There’s a little old lady on campus.

She’s small, very grandmotherly. She’s in the faculty of education and has kind eyes.

And she scares the shit out of me.

She’s the client that I worked with for what would become the worst job I can remember doing. The details don’t matter, it was a mixture of politics, misunderstanding, and worst of all, the client’s opinion that there’s no expertise in our field and that we’re, at best, button pushers. And the local mom and pop pizza place has a perfect website we should copy. (They didn’t).

But when I see her walking around campus I feel the anxiety bubble in the back of my stomach. When the department name comes up on job sheet I breathe a little different. Every time we talk about the web projects we’re doing around the university, which is almost daily now, there’s a small part of me that remembers this one, nasty experience and wants to run.

That job that kills you to think about will own you.

It’ll own you, like a psychic radiation dump, it’ll own you. It’ll be a piece of mental and creative land that you can no longer step foot on.

Any job that might venture near it will cause a clicking in your head that will only grow in intensity as it gets closer, and before you know it you’ll have a completely forbidden city. It’ll be ground that brings death should you step through it.

But while it’s easy, even if inconvenient, to avoid plots of land in physicality, it’s near impossible to do so mentally. Our brains trigger thoughts before we’ve had them and networks of mental fibre will light up, showing the joins. As long as you’re a designer the worst job will be lit up from time to time.

So this is land we need to claim back, tearing up the soil and the trees and sad playgrounds and empty buildings and make it our own again.

When the time is right, you need to visit this place again. Perhaps don a suit of wine or beer or have a little smoke or whatever it is that helps you step out of your own way a little, whatever it is that helps quieten the ego, the one that’s shrieking bloody murder and clicking maniacally when you step towards the radiated ground. Or meditate. Or read. Or just tell your ego to go to hell.

When you’re ready, write down what it is that’s killing you. Describe the area that you are so carefully walking through. Figure out where things went wrong.

It’s easy to say the client was stupid, but when we say such things all we’re really wanting the world to know is that we think we’re smarter than the person we’re aiming at. It’s useless. They’re probably not stupid, and even if they are, that shouldn’t be the reason your job went wrong.

Was it miscommunication? Did you not understand where they were coming from, what they wanted, what they were hoping to achieve? Or maybe they didn’t understand you. Either way, you’re the designer and if you want to be a professional you need to take responsibility and control of those conversations.

Perhaps the copy was awful? How would you solve that? Would you get it rewritten by a professional? Or maybe downplay it and increase the dominance of photos and one of pieces of typography. Or maybe colour, maybe you could have used colour as a distraction from copy that haunts you.

Or was it it the photos? Were they unprofessional and ugly. Photoshop can do wonderful things to hide such problems in a veil of blurry, grainy, desaturated hipster goodness.

More often than not, whatever the feature is that goes wrong can be fixed by either hiding it behind other elements (talking gestalt here, not literally putting it behind other elements, although who knows, that could work, too), or celebrating it’s shortcomings.

Write down all the sore points and write down how you can better react to them next time. I’m willing to bet it’s going to have little to do with the ugliness of the work, but with the relationship had with the client.

So much of our work is based on relationships and communication. We need to understand our client and their desires and goals for a project before we read a single line of text for research, and well before we make any marks.

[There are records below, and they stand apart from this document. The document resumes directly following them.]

-- ==== Sys2Proof/Tests/Slice0.lean ====
section
/-! SUPPORT. The model's own tests: ill-formed commands, words of chapter 11 written out, single steps on a small state,
and for each obligation with premises a state and operands that meet them (`test_met_…`). -/

namespace Sys2Proof.Tests

-- One theorem after the other: the threads of many at once reserve more memory than a check may use.
set_option Elab.async false

open Sys2Proof.Machine Sys2Proof.Safety

/-! ### Well-formed commands -/

theorem test_wf_unknownKind : (Instr.unknownKind .p0 0x03#8).wf = false ∧ (Instr.unknownKind .p0 0x00#8).wf = true := by
  decide

theorem test_wf_unknownRequestKind_known : (Instr.unknownRequestKind .p0 (some 0) (some 0x15#8)).wf = false := by decide

theorem test_wf_unknownRequestKind_without_tag :
    (Instr.unknownRequestKind .p0 none (some 0x99#8)).wf = false ∧ (Instr.unknownRequestKind .p0 none none).wf = true := by
  decide

theorem test_wf_holdExpiry :
    (Instr.holdExpiry 0).wf = false ∧ (Instr.holdExpiry 65536).wf = false ∧ (Instr.holdExpiry 65535).wf = true := by decide

theorem test_wf_unknownMediaFrameKind :
    (Instr.unknownMediaFrameKind []).wf = false ∧ (Instr.unknownMediaFrameKind [0x41#8]).wf = false ∧
      (Instr.unknownMediaFrameKind [0x41#8, 0#8]).wf = true := by decide

/-! ### Frames written out from chapter 11 -/

/-- The check value of the nine digits (R199). -/
theorem test_check_value_of_nine_digits :
    checkValue [0x31#8, 0x32#8, 0x33#8, 0x34#8, 0x35#8, 0x36#8, 0x37#8, 0x38#8, 0x39#8] = 0xCBF43926#32 := by
  decide +kernel

theorem test_decode_bad_check : decodePlink .p1 [0x02#8, 0#8, 0#8, 0#8, 0#8] = .plinkCheckFail .p1 := by decide +kernel

theorem test_decode_open : decodePlink .p1 (withCheck [0x01#8, 0x01#8]) = .openFrame .p1 (some 1#8) := by decide +kernel

theorem test_decode_read :
    decodePlink .p0 (withCheck [0x03#8, 0x05#8, 0x01#8, 0x02#8, 0x03#8, 0#8, 0#8, 0x40#8, 0#8, 0#8, 0x01#8, 0x02#8,
      0#8, 0#8, 0#8, 0#8]) =
      .read .p0 ⟨5, some ⟨0x02#8, true, true, 64#16, 0x102#32, 0#16, []⟩⟩ := by decide +kernel

theorem test_decode_hold_release :
    decodePlink .p2 (withCheck [0x03#8, 0x1F#8, 0x21#8, 0xFF#8, 0#8, 0#8, 0#8, 0#8, 0#8, 0#8, 0#8, 0#8, 0#8, 0x04#8,
      0#8, 0#8, 0#8, 0#8, 0x01#8, 0x00#8]) =
      .holdRelease .p2 ⟨31, some ⟨0xFF#8, false, false, 0#16, 0#32, 4#16, [0#8, 0#8, 1#8, 0#8]⟩⟩ := by decide +kernel

theorem test_decode_short_request :
    decodePlink .p0 (withCheck [0x03#8, 0x07#8, 0x20#8]) = .holdPlace .p0 ⟨7, none⟩ := by decide +kernel

theorem test_decode_unknown_request_kind :
    decodePlink .p0 (withCheck [0x03#8, 0x07#8, 0x09#8]) = .unknownRequestKind .p0 (some 7) (some 0x09#8) := by
  decide +kernel

theorem test_decode_media_complete : decodeMlink (withCheck [0x43#8, 0x0F#8, 0x02#8]) = .complete 15 .range := by
  decide +kernel

theorem test_decode_identify_reply :
    decodeMlink (withCheck [0x42#8, 0#8, 0#8, 0x20#8, 0#8, 0x10#8]) = .identifyReply 8192#32 16#8 := by decide +kernel

theorem test_decode_media_unknown : decodeMlink (withCheck [0x43#8, 0x0F#8, 0x03#8]) = .unknownMediaFrameKind [0x43#8, 0x0F#8, 0x03#8] := by
  decide +kernel

theorem test_accept_bytes :
    (PFrame.accept .admin ⟨false, false, false⟩ .service 1#32 3).body =
      [0x81#8, 0x01#8, 0x00#8, 0x01#8, 0#8, 0#8, 0#8, 1#8, 3#8] := by decide +kernel

theorem test_response_without_tag_bytes :
    (PFrame.response none .noSession ⟨false, false, false⟩ []).body =
      [0x86#8, 0x80#8, 0x03#8, 0#8, 0#8, 0#8, 0#8, 0#8] := by decide +kernel

theorem test_command_bytes :
    (MFrame.command 3 .write true 8190 1).body =
      [0x03#8, 0x03#8, 0x02#8, 0x01#8, 0#8, 0#8, 0x1F#8, 0xFE#8, 0#8, 1#8, 0#8, 0#8] := by decide +kernel

/-! ### A small state -/

/-- A window that every port may use. -/
def w0 : Window := ⟨0#32, 100#32, ⟨.readWrite, .readWrite, .read⟩, .allowed, .onRequest, none⟩
/-- A window with a refused discard and a quota. -/
def w1 : Window := ⟨100#32, 64#32, ⟨.readWrite, .none, .read⟩, .refused, .always, some 1⟩
/-- Windows W0 and W1 over the factory port table. -/
def conf : Configuration := { factory with map := (factory.map.set 0 (some w0)).set 1 (some w1) }

/-- A port on a link that is UP. -/
def port (x : Session) : PortCtl := { PortCtl.reset with link := .up, session := x }

/-- In SERVICE: P0 (ADMIN) and P1 (USER) are OPEN, P2 is DOWN; two slots. -/
def up : State where
  rstn := .high
  pending := []
  chip := { Chip.reset with
    ports := ⟨port .opened, port .opened, port .down⟩
    map := { MapUnit.reset with active := conf, epoch := 1#32 }
    mlink := { MlinkCtl.reset with link := .up, capacity := 8192#32, slotCount := 2 }
    cfg := { ConfigUnit.reset with
      bridge := .service, step := none, current := some .a, generation := 1#32, markA := .valid } }

/-- A state with other blocks. -/
def with' (f : Chip → Chip) (s : State) : State := { s with chip := f s.chip }

/-- The configuration unit changed. -/
def cfgIs (f : ConfigUnit → ConfigUnit) : State := with' (fun c => { c with cfg := f c.cfg }) up

/-- The same state in another bridge state. -/
def bridgeIs (b : BridgeState) : State := cfgIs fun u => { u with bridge := b }

/-- The map unit changed. -/
def mapIs (f : MapUnit → MapUnit) : State := with' (fun c => { c with map := f c.map }) up

/-- The M-link controller changed. -/
def mlinkIs (f : MlinkCtl → MlinkCtl) : State := with' (fun c => { c with mlink := f c.mlink }) up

But let’s not go down that path too deeply because we’ll spend another two thousand words.

Creatively, it’s so wonderful that we get deeply involved with our work on an intimate level. That we care when things don’t turn out the way we wish them to.

But let’s be honest, we’re not on a battlefield, we’re not tasting blood without knowing from whose veins it has fallen, we’re not in a hospital waiting room waiting for news that we already know can only be bad, we’re not wasting a billion dollars of cancer research money on a wrong bit of data.

We’re pushing pixels and pigments, and if we’re doing our job, we’re doing it with reason and research. Going over the jobs that have left us with mental scars is an insurance policy of sorts. It gives us more reasoning power the next time we start to feel a job go wrong, it gives us experience.

To ignore that little odd-shaped gift would be a shame.